时间:2013-06-25 08:31:32

标签: php regex parsing csv plaintext

我有一个PHP脚本,我用它来解析一些纯文本到CSV格式。

<?php
  $text = "1. Bonus: Name some things about US history. For 10 points each:
[10] Name the first president of the United States of America.
ANSWER: George Washington
[10] How many original colonies were there?
ANSWER: 13
[10] How many states exist today?
ANSWER: 50";


function text_to_csv( $text = null ) {
  $lines  = explode( "\n", $text );
  $data   = array();
  $temp   = array();
  foreach( $lines as $line ) {
    $line = trim( $line );
    if ( empty( $line ) ) {
      continue;
    }    
    if ( preg_match( '/^\[10\](.+?)$/', $line, $quest ) ) {
        $temp[] =  trim( $quest[0] );
        continue;
    }
    if ( preg_match( '/^([0-9]+)\.(.+?)$/', $line, $quest ) ) {
      $temp[] = trim( $quest[1] );
      $temp[] = trim( $quest[2] );
      continue;
    }
    if ( preg_match( '/^ANSWER\:(.+?)$/', $line, $quest ) ) {
      $temp[] = trim( $quest[1] );
      $data[] = "|".implode( '|,|', $temp )."|";
      $temp = array();
    }

    }

  return implode( "\r\n", $data );
}

echo text_to_csv( $text );
?>

返回:

|1|,|Bonus: Name some things about US history. For 10 points each:|,|[10] Name the first president of the United States of America.|,|George Washington|
|[10] How many original colonies were there?|,|13|
|[10] How many states exist today?|,|50|

第二个和第三个[10]分开,并不与第一个重合。我想要的输出是:

|1|,|Bonus: Name some things about US history.

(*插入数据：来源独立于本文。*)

-- ==== Sys2Proof/Laws/Display.lean ====
section
/-! SUPPORT. The laws of the framebuffer: what one inverted pixel, a cleared framebuffer and one plotted sprite bit read
as, and that every computed index is a pixel. -/

namespace Sys2Proof.Machine

/-- Every computed framebuffer index is a pixel (R173). -/
theorem pixelIndex_lt (column row : Nat) : pixelIndex column row < 2048 := by
  simp only [pixelIndex, Config.fbH, Config.fbW]
  omega

/-- Inverting pixel k changes pixel k and no other. -/
theorem FrameBuffer.pixel_invert (fb : FrameBuffer) {k : Nat} (hk : k < 2048) (j : Nat) :
    (fb.invert k).pixel j = (fb.pixel j ^^ decide (j = k)) := by
  have hrow : k / 64 < 32 := by omega
  have hmod : k % 64 < 64 := Nat.mod_lt _ (by decide)
  unfold FrameBuffer.pixel FrameBuffer.invert
  simp only [Config.fbW]
  rw [Vector.getElem?_setIfInBounds]
  by_cases hj : k / 64 = j / 64
  · rw [if_pos hj, if_pos hrow, Option.getD_some, BitVec.getLsbD_xor, BitVec.getLsbD_twoPow, hj]
    have : (decide (k % 64 < 64) && decide (k % 64 = j % 64)) = decide (j = k) := by
      simp only [hmod, decide_true, Bool.true_and, decide_eq_decide]
      omega
    rw [this]
  · have hjk : ¬ j = k := fun h => hj (h ▸ rfl)
    rw [if_neg hj]
    simp [hjk]

@[simp] theorem FrameBuffer.pixel_clear (k : Nat) : FrameBuffer.clear.pixel k = false := by
  unfold FrameBuffer.pixel FrameBuffer.clear
  rw [Vector.getElem?_replicate]
  split <;> simp

/-- Framebuffers whose 2048 pixels agree are equal. -/
theorem FrameBuffer.eq_of_pixel (fb fb' : FrameBuffer) (h : ∀ k, k < 2048 → fb.pixel k = fb'.pixel k) : fb = fb' := by
  refine Vector.ext fun r hr => BitVec.eq_of_getLsbD_eq fun c hc => ?_
  simp only [Config.fbH, Config.fbW] at hr hc
  have h1 := h (r * 64 + c) (by omega)
  have hd : (r * 64 + c) / 64 = r := by omega
  have hm : (r * 64 + c) % 64 = c := by omega
  simpa [FrameBuffer.pixel, hd, hm, Vector.getElem?_eq_getElem hr] using h1

/-- One sprite bit equal to 1 on pixel k: pixel k is inverted, and it is a collision when it was 1 (R171). -/
theorem Canvas.plot_spec (c : Canvas) {k : Nat} (hk : k < 2048) :
    (∀ j, (c.plot k).fb.pixel j = (c.fb.pixel j ^^ decide (j = k))) ∧ (c.plot k).hit = (c.hit || c.fb.pixel k) :=
  ⟨FrameBuffer.pixel_invert c.fb hk, rfl⟩

open Classical in
/-- One sprite row (R171): pixel j is inverted when a column of the row has its bit set on it, and there is a collision
when such a pixel was 1. -/
theorem Canvas.drawColumns_spec (b : Byte) (x0 row : Nat) : ∀ (n col : Nat) (c : Canvas), col + n ≤ 8 →
   (∀ j, (Canvas.drawColumns b x0 row col n c).fb.pixel j =
     (c.fb.pixel j ^^ decide (∃ q, col ≤ q ∧ q < col + n ∧ spriteBit b q = true ∧ pixelIndex (x0 + q) row = j))) ∧
   ((Canvas.drawColumns b x0 row col n c).hit = (c.hit || decide (∃ q, col ≤ q ∧ q < col + n ∧ spriteBit b q = true ∧ c.fb.pixel (pixelIndex (x0 + q) row) = true))) := by
  intro n
  induction n with
  | zero => 
    intro col c _
    simp only [Canvas.drawColumns]
    have h1 : ∀ (P : Nat → Prop), ¬ ∃ q, col ≤ q ∧ q < col + 0 ∧ P q := fun P ⟨q, a, b, _⟩ => by omega
    constructor
    · intro j; rw [decide_eq_false (h1 _)]; simp
    · rw [decide_eq_false (h1 _)]; simp
  | succ n ih =>
    intro col c hle
    simp only [Canvas.drawColumns]
    by_cases hb : spriteBit b col = true
    · simp only [hb, if_true]
      obtain ⟨i1, i2⟩ := ih (col+1) (c.plot (pixelIndex (x0 + col) row)) (by omega)
      obtain ⟨p1, p2⟩ := Canvas.plot_spec c (pixelIndex_lt (x0+col) row)
      constructor
      · intro j
        rw [i1, p1]
        by_cases hj : j = pixelIndex (x0+col) row
        · have : ¬ ∃ q, col+1 ≤ q ∧ q < col + 1 + n ∧ spriteBit b q = true ∧ pixelIndex (x0 + q) row = j := by
            rintro ⟨q, a, b', _, e⟩
            simp [pixelIndex] at hj e; omega
          have t : ∃ q, col ≤ q ∧ q < col + (n+1) ∧ spriteBit b q = true ∧ pixelIndex (x0 + q) row = j := ⟨col, by omega, by omega, hb, hj.symm⟩
          rw [decide_eq_false this, decide_eq_true t, decide_eq_true hj]; simp
        · have : (∃ q, col+1 ≤ q ∧ q < col + 1 + n ∧ spriteBit b q = true ∧ pixelIndex (x0 + q) row = j) ↔ (∃ q, col ≤ q ∧ q < col + (n+1) ∧ spriteBit b q = true ∧ pixelIndex (x0 + q) row = j) := by
            constructor
            · rintro ⟨q, a, b', c', d⟩; exact ⟨q, by omega, by omega, c', d⟩
            · rintro ⟨q, a, b', c', d⟩
              by_cases hq : q = col
              · subst hq; exact absurd d.symm hj
              · exact ⟨q, by omega, by omega, c', d⟩
          simp only [this, hj]; simp
      · rw [i2, p2]
        have : (∃ q, col+1 ≤ q ∧ q < col + 1 + n ∧ spriteBit b q = true ∧ (c.plot (pixelIndex (x0 + col) row)).fb.pixel (pixelIndex (x0 + q) row) = true) ↔ (∃ q, col+1 ≤ q ∧ q < col + 1 + n ∧ spriteBit b q = true ∧ c.fb.pixel (pixelIndex (x0 + q) row) = true) := by
          refine exists_congr fun q => and_congr_right fun a => and_congr_right fun b' => and_congr_right fun _ => ?_
          rw [p1]
          have : pixelIndex (x0 + q) row ≠ pixelIndex (x0+col) row := by simp [pixelIndex]; omega
          simp [this]
        simp only [this]
        by_cases hp : c.fb.pixel (pixelIndex (x0 + col) row) = true
        · have t : ∃ q, col ≤ q ∧ q < col + (n+1) ∧ spriteBit b q = true ∧ c.fb.pixel (pixelIndex (x0 + q) row) = true := ⟨col, by omega, by omega, hb, hp⟩
          simp [hp, t]
        · have e : (∃ q, col+1 ≤ q ∧ q < col + 1 + n ∧ spriteBit b q = true ∧ c.fb.pixel (pixelIndex (x0 + q) row) = true) ↔ ∃ q, col ≤ q ∧ q < col + (n+1) ∧ spriteBit b q = true ∧ c.fb.pixel (pixelIndex (x0 + q) row) = true := by
            constructor
            · rintro ⟨q, a, b', c', d⟩; exact ⟨q, by omega, by omega, c', d⟩
            · rintro ⟨q, a, b', c', d⟩
              by_cases hq : q = col
              · subst hq; exact absurd d hp
              · exact ⟨q, by omega, by omega, c', d⟩
          simp only [e, hp]; simp
    · simp only [hb]
      obtain ⟨i1, i2⟩ := ih (col+1) c (by omega)
      have g : ∀ P : Nat → Prop, (∃ q, col+1 ≤ q ∧ q < col + 1 + n ∧ spriteBit b q = true ∧ P q) ↔ (∃ q, col ≤ q ∧ q < col + (n+1) ∧ spriteBit b q = true ∧ P q) := by
        intro P
        constructor
        · rintro ⟨q, a, b', c', d⟩; exact ⟨q, by omega, by omega, c', d⟩
        · rintro ⟨q, a, b', c', d⟩
          by_cases hq : q = col
          · subst hq; exact absurd c' hb
          · exact ⟨q, by omega, by omega, c', d⟩
      simp only [← g]
      exact ⟨i1, i2⟩

open Classical in
/-- A whole sprite (R171): pixel j is inverted when a row and column of the sprite have their bit set on it, and there is
a collision when such a pixel was 1. -/
theorem Canvas.drawRows_spec (x0 : Nat) : ∀ (bs : List Byte) (row : Nat) (c : Canvas), bs.length ≤ 31 →
   (∀ j, (Canvas.drawRows x0 row bs c).fb.pixel j =
     (c.fb.pixel j ^^ decide (∃ r q, r < bs.length ∧ q < 8 ∧ spriteBit (bs.getD r 0) q = true ∧ pixelIndex (x0 + q) (row + r) = j))) ∧
   ((Canvas.drawRows x0 row bs c).hit = (c.hit || decide (∃ r q, r < bs.length ∧ q < 8 ∧ spriteBit (bs.getD r 0) q = true ∧ c.fb.pixel (pixelIndex (x0 + q) (row+r)) = true))) := by
  intro bs
  induction bs with
  | nil => intro row c _; simp [Canvas.drawRows]
  | cons b bs ih =>
    intro row c hl
    simp only [List.length_cons] at hl
    obtain ⟨i1, i2⟩ := ih (row+1) (Canvas.drawColumns b x0 row 0 8 c) (by omega)
    obtain ⟨p1, p2⟩ := Canvas.drawColumns_spec b x0 row 8 0 c (by omega)
    have g : ∀ P : Nat → Nat → Nat → Prop, (∃ r q, r < (b::bs).length ∧ q < 8 ∧ spriteBit ((b::bs).getD r 0) q = true ∧ P r q (row + r)) ↔
       ((∃ q, 0 ≤ q ∧ q < 0 + 8 ∧ spriteBit b q = true ∧ P 0 q row) ∨ (∃ r q, r < bs.length ∧ q < 8 ∧ spriteBit (bs.getD r 0) q = true ∧ P (r+1) q (row + 1 + r))) := by
      intro P
      constructor
      · rintro ⟨r, q, a, b', c', d⟩
        cases r with
        | zero => left; exact ⟨q, by omega, by omega, by simpa using c', d⟩
        | succ r => right; exact ⟨r, q, by simpa using a, b', by simpa using c', by rw [show row + 1 + r = row + (r+1) by omega]; exact d⟩
      · rintro (⟨q, a, b', c', d⟩ | ⟨r, q, a, b', c', d⟩)
        · exact ⟨0, q, by simp, by omega, by simpa using c', d⟩
        · exact ⟨r+1, q, by simpa using a, b', by simpa using c', by rw [show row + (r+1) = row + 1 + r by omega]; exact d⟩
    simp only [Canvas.drawRows]
    have g1 := fun j => g (fun r q R => pixelIndex (x0+q) R = j)
    have g2 := g (fun r q R => c.fb.pixel (pixelIndex (x0+q) R) = true)
    simp only [g1, g2]
    constructor
    · intro j
      rw [i1, p1]
      by_cases hA : (∃ q, 0 ≤ q ∧ q < 0 + 8 ∧ spriteBit b q = true ∧ pixelIndex (x0 + q) row = j)
      · have hB : ¬ (∃ r q, r < bs.length ∧ q < 8 ∧ spriteBit (bs.getD r 0) q = true ∧ pixelIndex (x0 + q) (row + 1 + r) = j) := by
          rintro ⟨r, q, a, b', c', d⟩
          obtain ⟨q', _, _, _, d'⟩ := hA
          simp [pixelIndex] at d d'; omega
        simp only [hA, hB]; simp
      · simp only [hA]; simp
    · rw [i2, p2]
      have : (∃ r q, r < bs.length ∧ q < 8 ∧ spriteBit (bs.getD r 0) q = true ∧ (Canvas.drawColumns b x0 row 0 8 c).fb.pixel (pixelIndex (x0 + q) (row + 1 + r)) = true) ↔ (∃ r q, r < bs.length ∧ q < 8 ∧ spriteBit (bs.getD r 0) q = true ∧ c.fb.pixel (pixelIndex (x0 + q) (row + 1 + r)) = true) := by
        refine exists_congr fun r => exists_congr fun q => and_congr_right fun a => and_congr_right fun b' => and_congr_right fun _ => ?_
        rw [p1]
        have : ¬ (∃ q', 0 ≤ q' ∧ q' < 0 + 8 ∧ spriteBit b q' = true ∧ pixelIndex (x0 + q') row = pixelIndex (x0 + q) (row + 1 + r)) := by
          rintro ⟨q', _, _, _, d⟩
          simp [pixelIndex] at d; omega
        simp only [this]; simp
      rw [decide_eq_decide.mpr this, Bool.or_assoc, ← Bool.decide_or]

end Sys2Proof.Machine
end

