/-! ## Bounds with the widths of Config written out, for omega -/

theorem regIdx_lt (r : RegIdx) : r.val < 16 := r.isLt
theorem keyIdx_lt (k : KeyIdx) : k.val < 16 := k.isLt
theorem State.pc_lt (s : State) : s.pc.toNat < 65536 := s.pc.isLt
theorem State.i_lt (s : State) : s.i.toNat < 65536 := s.i.isLt
theorem State.sp_le (s : State) : s.sp.val ≤ 16 := Nat.le_of_lt_succ s.sp.isLt
theorem State.dt_lt (s : State) : s.dt.toNat < 256 := s.dt.isLt
theorem State.st_lt (s : State) : s.st.toNat < 256 := s.st.isLt

/-- Every next address is modulo 65536 (R23, R97). -/
theorem State.pcAfter_toNat (s : State) (n : Nat) : (s.pcAfter n).toNat = (s.pc.toNat + n * 2) % 65536 := by
  simp [State.pcAfter]

/-- A timer counts down and stops at 0 (R28, R193). -/
theorem timerDown_toNat (b : BitVec Config.timerWidth) : (timerDown b).toNat = b.toNat - 1 := by
  have h8 : b.toNat < 256 := b.isLt
  unfold timerDown
  split
  · rename_i h
    rw [h]
    rfl
  · rename_i h
    have h0 : b.toNat ≠ 0 := fun e => h (BitVec.eq_of_toNat_eq e)
    rw [BitVec.toNat_sub]
    show (256 - 1 + b.toNat) % 256 = b.toNat - 1
    omega

/-! ## Registers (R20) and the flag order (R130) -/

/-- What a register reads after one register write. -/
theorem State.getV_setV (s : State) (r q : RegIdx) (b : Byte) :
    (s.setV r b).getV q = if q = r then b else s.getV q := by
  have h : (r.val = q.val) ↔ (q = r) := by rw [Fin.ext_iff]; exact eq_comm
  simp [State.getV, State.setV, Vector.getElem_set, h]

@[simp] theorem State.getV_setV_same (s : State) (r : RegIdx) (b : Byte) : (s.setV r b).getV r = b := by
  simp [State.getV_setV]

theorem State.getV_setV_ne (s : State) {r q : RegIdx} (b : Byte) (h : q ≠ r) : (s.setV r b).getV q = s.getV q := by
  simp [State.getV_setV, h]

/-- What a register reads after flag and result: the result where it is the destination, else the flag in VF. -/
theorem State.getV_setFlagThenResult (s : State) (x q : RegIdx) (f b : Byte) :
    (s.setFlagThenResult x f b).getV q = if q = x then b else if q = regVF then f else s.getV q := by
  simp [State.setFlagThenResult, State.getV_setV]

/-- Equal register files are files whose registers are equal. -/
theorem State.v_eq_of_getV (s t : State) (h : ∀ r, t.getV r = s.getV r) : t.v = s.v := by
  refine Vector.ext fun k hk => ?_
  exact h ⟨k, hk⟩

/-! ## Stack (R24) -/

/-- The push answers exactly when the stack is not full, and then writes one entry and sp. -/
theorem State.push_eq (s : State) (w : Word) (h : s.sp.val < Config.stackDepth) :
    s.push w = some { s with stack := s.stack.set s.sp.val w h, sp := ⟨s.sp.val + 1, by omega⟩ } := by
  simp [State.push, h]

theorem State.push_full (s : State) (w : Word) (h : s.sp.val = Config.stackDepth) : s.push w = none := by
  simp [State.push, h]

/-- The pop answers exactly when the stack is not empty, and then changes sp only. -/
theorem State.pop_eq (s : State) (h : s.sp.val ≠ 0) :
    s.pop = some (s.stack[s.sp.val - 1]'(by omega), { s with sp := ⟨s.sp.val - 1, by omega⟩ }) := by
  simp [State.pop, h]

theorem State.pop_empty (s : State) (h : s.sp.val = 0) : s.pop = none := by
  simp [State.pop, h]

/-! ## Register ranges (R154, R155) -/

/-- What a register holds after a range load: the byte of its place in the range, else what it held. -/
theorem loadRegsFrom_getElem (bs : List Byte) :
    ∀ (v : Vector Byte Config.nregs) (k j : Nat) (hj : j < Config.nregs),
      (loadRegsFrom v k bs)[j] = if k ≤ j then bs.getD (j - k) v[j] else v[j] := by
  induction bs with
  | nil => intro v k j hj; simp [loadRegsFrom]
  | cons b bs ih =>
    intro v k j hj
    rw [loadRegsFrom, ih, Vector.getElem_setIfInBounds]
    by_cases h1 : k + 1 ≤ j
    · have h2 : j - k = (j - (k + 1)) + 1 := by omega
      have h3 : k ≠ j := by omega
      have h4 : k ≤ j := by omega
      simp [h1, h4, h3, h2]
    · by_cases h2 : k = j
      · subst h2; simp
      · have h4 : ¬ k ≤ j := by omega
        simp [h1, h4, h2]

/-- The k-th of V0 to VX is V[k]. -/
theorem State.regsUpTo_getD (s : State) (x k : RegIdx) (h : k.val ≤ x.val) (d : Byte) :
    (s.regsUpTo x).getD k.val d = s.getV k := by
  have h1 : k.val < x.val + 1 := by omega
  simp [State.regsUpTo, State.getV, h1]

theorem State.regsUpTo_length (s : State) (x : RegIdx) : (s.regsUpTo x).length = x.val + 1 := by
  simp [State.regsUpTo]

/-! ## The range check (R55) -/

/-- What the range check says of a non-empty access: its last byte is at most 0xFFF. -/
theorem inRange_iff {a n : Nat} (hn : 0 < n) : inRange a n = true ↔ a + n ≤ Config.memSize := by
  simp [inRange]
  omega

@[simp] theorem inRange_zero (a : Nat) : inRange a 0 = true := rfl

theorem State.fetchOk_iff (s : State) : s.fetchOk = true ↔ s.pc.toNat ≤ 0xFFE := by
  unfold State.fetchOk
  rw [inRange_iff (by decide)]
  simp only [Config.memSize, Config.instrBytes]
  omega

/-! ## Keys (R182, R183) -/

theorem keyIndex_of_lt (b : Byte) (h : b.toNat < Config.nkeys) : keyIndex b = some ⟨b.toNat, h⟩ := by simp [keyIndex, h]

theorem keyIndex_of_ge (b : Byte) (h : 15 < b.toNat) : keyIndex b = none := by
  have : ¬ b.toNat < Config.nkeys := by simp only [Config.nkeys]; omega
  simp [keyIndex, this]

/-- No key is found exactly when none is pressed. -/
theorem firstPressed_none (keys : Vector Bool Config.nkeys) : firstPressed keys = none ↔ ∀ k : KeyIdx, keys[k] = false := by
  simp [firstPressed]
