/-- Settles O21: of what an instruction can write, the two loads alone touch a timer, and no instruction reads ST. -/
theorem timersReadAndWritten : Obligations.TimersReadAndWritten := by
  refine ⟨fun i s t h => ?_, fun x s => ⟨?_, ?_, ?_⟩, fun i s b hi => ?_, fun _ _ _ => rfl, fun s hrun => ?_,
    fun _ => rfl, rfl⟩
  · obtain ⟨hdt, hst⟩ := exec_timer_cases h
    exact ⟨hdt.resolve_left, hst.resolve_left⟩
  · exact ⟨_, exec_ldDtVx x s, rfl⟩
  · exact ⟨_, exec_ldStVx x s, rfl⟩
  · exact ⟨_, exec_ldVxDt x s, by simp⟩
  · exact exec_changeInputs (f := { st := some b }) (fun _ => rfl) (fun _ _ _ => rfl) fun x e => absurd e (hi x)
  · exact ⟨_, runCommand_tick_of_not_halted hrun, timerDown_toNat s.dt, timerDown_toNat s.st⟩

/-- Settles O30: TICK outside Halted counts down, and 1 is the only value of ST from which it goes to 0. -/
theorem tickCountsDown : Obligations.TickCountsDown := by
  intro s
  by_cases hs : s.status = .halted
  · have he := runCommand_tick_of_halted hs
    exact ⟨_, he, tickCommand_frame he, fun hrun => absurd hs hrun, fun _ => ⟨rfl, rfl, rfl⟩⟩
  · have he := runCommand_tick_of_not_halted hs
    refine ⟨_, he, tickCommand_frame he, fun _ => ⟨timerDown_toNat s.dt, timerDown_toNat s.st, fun h1 => ?_,
      fun h1 => if_neg h1⟩, fun h => absurd h hs⟩
    exact ⟨if_pos h1, by simp [h1, timerDown]⟩

/-! ## Halted (R207, R208) -/

/-- STEP, TICK and LOAD in a halted core only clear the report. -/
theorem runCommand_of_halted {s : State} {c : Command} (h : s.status = .halted)
    (hc : (∃ r, c = .step r) ∨ c = .tick ∨ ∃ bytes, c = .load bytes) : runCommand c s = .next s.quiet := by
  obtain ⟨r, rfl⟩ | rfl | ⟨bytes, rfl⟩ := hc
  · exact stepCommand_of_halted r h
  · exact runCommand_tick_of_halted h
  · exact if_pos h

/-- Settles O10: three of the commands clear the report and KEY sets its key. -/
theorem haltedCoreIgnoresCommands : Obligations.HaltedCoreIgnoresCommands := fun s h =>
  ⟨fun _ hc => ⟨_, runCommand_of_halted h hc, rfl, s.setReport_frame none⟩, keyCommand_effect s⟩

/-- Settles O11: no command but RESET touches status, fault_cause or pc of a halted core. -/
theorem onlyResetLeavesHalted : Obligations.OnlyResetLeavesHalted := by
  intro s t c h ht
  cases c with
  | reset =>
    cases (runCommand_reset s).symm.trans ht
    exact ⟨fun hne => absurd rfl hne, fun _ => rfl⟩
  | key k pressed =>
    cases (runCommand_key s k pressed).symm.trans ht
    exact ⟨fun _ => ⟨h, rfl, rfl⟩, nofun⟩
  | load bytes =>
    cases (runCommand_of_halted h (.inr (.inr ⟨bytes, rfl⟩))).symm.trans ht
    exact ⟨fun _ => ⟨h, rfl, rfl⟩, nofun⟩
  | step r =>
    cases (runCommand_of_halted h (.inl ⟨r, rfl⟩)).symm.trans ht
    exact ⟨fun _ => ⟨h, rfl, rfl⟩, nofun⟩
  | tick =>
    cases (runCommand_of_halted h (.inr (.inl rfl))).symm.trans ht
    exact ⟨fun _ => ⟨h, rfl, rfl⟩, nofun⟩

/-! ## LOAD (R92) -/

/-- Reading a program copied from an address: its bytes there, the old bytes elsewhere. -/
theorem Memory.read_writeBytes_range (m : Memory) (a b : Nat) (ws : List Byte) :
    (m.writeBytes a ws).read b = if a ≤ b ∧ b < a + ws.length then ws.getD (b - a) 0 else m.read b := by
  by_cases hin : a ≤ b ∧ b < a + ws.length
  · obtain ⟨hle, hlt⟩ := hin
    have hidx : b - a < ws.length := by omega
    rw [Memory.read_writeBytes, if_pos hle, if_pos ⟨hle, hlt⟩]
    simp [hidx]
  · rw [if_neg hin]
    exact Memory.read_writeBytes_outside m a b ws (by omega)

/-- Settles O28: the four ways LOAD can end, by status, launch and length. -/
theorem loadCopiesTheProgram : Obligations.LoadCopiesTheProgram := by
  intro s bytes
  refine ⟨fun hrun hfresh hlen => ?_, fun hrun hfresh hlen => ?_, fun hrun hlaunch => ?_, fun h => ?_⟩
  · obtain ⟨h, -⟩ | ⟨-, h, -⟩ | ⟨-, -, h, -⟩ | ⟨-, -, -, he⟩ := loadCommand_cases bytes s
    · exact absurd h hrun
    · exact absurd hfresh h
    · exact absurd hlen (Nat.not_le.mpr h)
    · exact ⟨_, he, fun a => Memory.read_writeBytes_range s.mem _ a bytes, rfl, rfl,
        (loadCommand_frame he).mono fun p hp => by tauto⟩
  · obtain ⟨h, -⟩ | ⟨-, h, -⟩ | ⟨-, -, -, he⟩ | ⟨-, -, h, -⟩ := loadCommand_cases bytes s
    · exact absurd h hrun
    · exact absurd hfresh h
    · exact ⟨_, he, rfl, s.setReport_frame _⟩
    · exact absurd h (Nat.not_le.mpr hlen)
  · obtain ⟨h, -⟩ | ⟨-, -, he⟩ | ⟨-, h, -⟩ | ⟨-, h, -⟩ := loadCommand_cases bytes s
    · exact absurd h hrun
    · exact he
    · exact absurd h hlaunch
    · exact absurd h hlaunch
  · exact ⟨_, runCommand_of_halted h (.inr (.inr ⟨bytes, rfl⟩)), rfl, s.setReport_frame none⟩

end Sys2Proof.Machine
end

section
/-! SUPPORT. Control transfer: the call, the return, the indexed jump, the skips on registers and keys, and the parked
core (41_control_flow.md; 45_keypad.md R180, R181; 70_reset_and_hazards.md R236). -/

namespace Sys2Proof.Machine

For 10 points each:|,|[10] Name the first president of the United States of America.|,|George Washington|,|[10] How many original colonies were there?|,|13|,|[10] How many states exist today?|,|50|

整个字符串全部在一行上,并以逗号分隔。我认为正在发生的事情是脚本将第二个和第三个[10]视为新条目而不是连接到前一个数组。任何人都可以帮我解决这个问题。非常感谢!

2 个答案:

答案 0 :(得分:1)

某些文字具有简单回车字符\r,其他文字具有换行符\n,其他文字具有回车符和换行符\r\n。这取决于用于创建文本的编辑器。

您需要涵盖这些可能的情况。这样做:

return implode("\r",implode("\n",implode("\r\n",$data)));

答案 1 :(得分:0)

您可以在不使用implode甚至临时数组的情况下执行此操作,只需使用字符串连接即可。最有可能更快,但最重要的是你。

<?php
$text = "1. Bonus: Name some things about US history. For 10 points each:
[10] Name the first president of the United States of America.
ANSWER: George Washington
[10] How many original colonies were there?
ANSWER: 13
[10] How many states exist today?
ANSWER: 50";

function text_to_csv( $text = null ){
    $data   = null;
    $lines  = explode("\n",trim($text));

    foreach($lines as $line)
    {
        $line = trim($line);
        if(empty($line))
        {
            continue;
        }
        if(preg_match('/^\[10\](.+?)$/', $line, $quest))
        {
            $data .= "|".trim( $quest[0] )."|,";
        }
        if(preg_match('/^([0-9]+)\.(.+?)$/', $line, $quest))
        {
            $data .= "|".trim( $quest[1] )."|,";
            $data .= "|".trim( $quest[2] )."|,";
        }
        if(preg_match('/^ANSWER\:(.+?)$/', $line, $quest))
        {
            $data .= "|".trim( $quest[1] )."|,";
        }
    }
    return rtrim($data, ',');
}

echo text_to_csv($text);

/*
|1|,|Bonus: Name some things about US history. For 10 points each:|,|[10] Name the first president of the United States of America.|,|George Washington|,|[10] How many original colonies were there?|,|13|,|[10] How many states exist today?|,|50|
*/
?>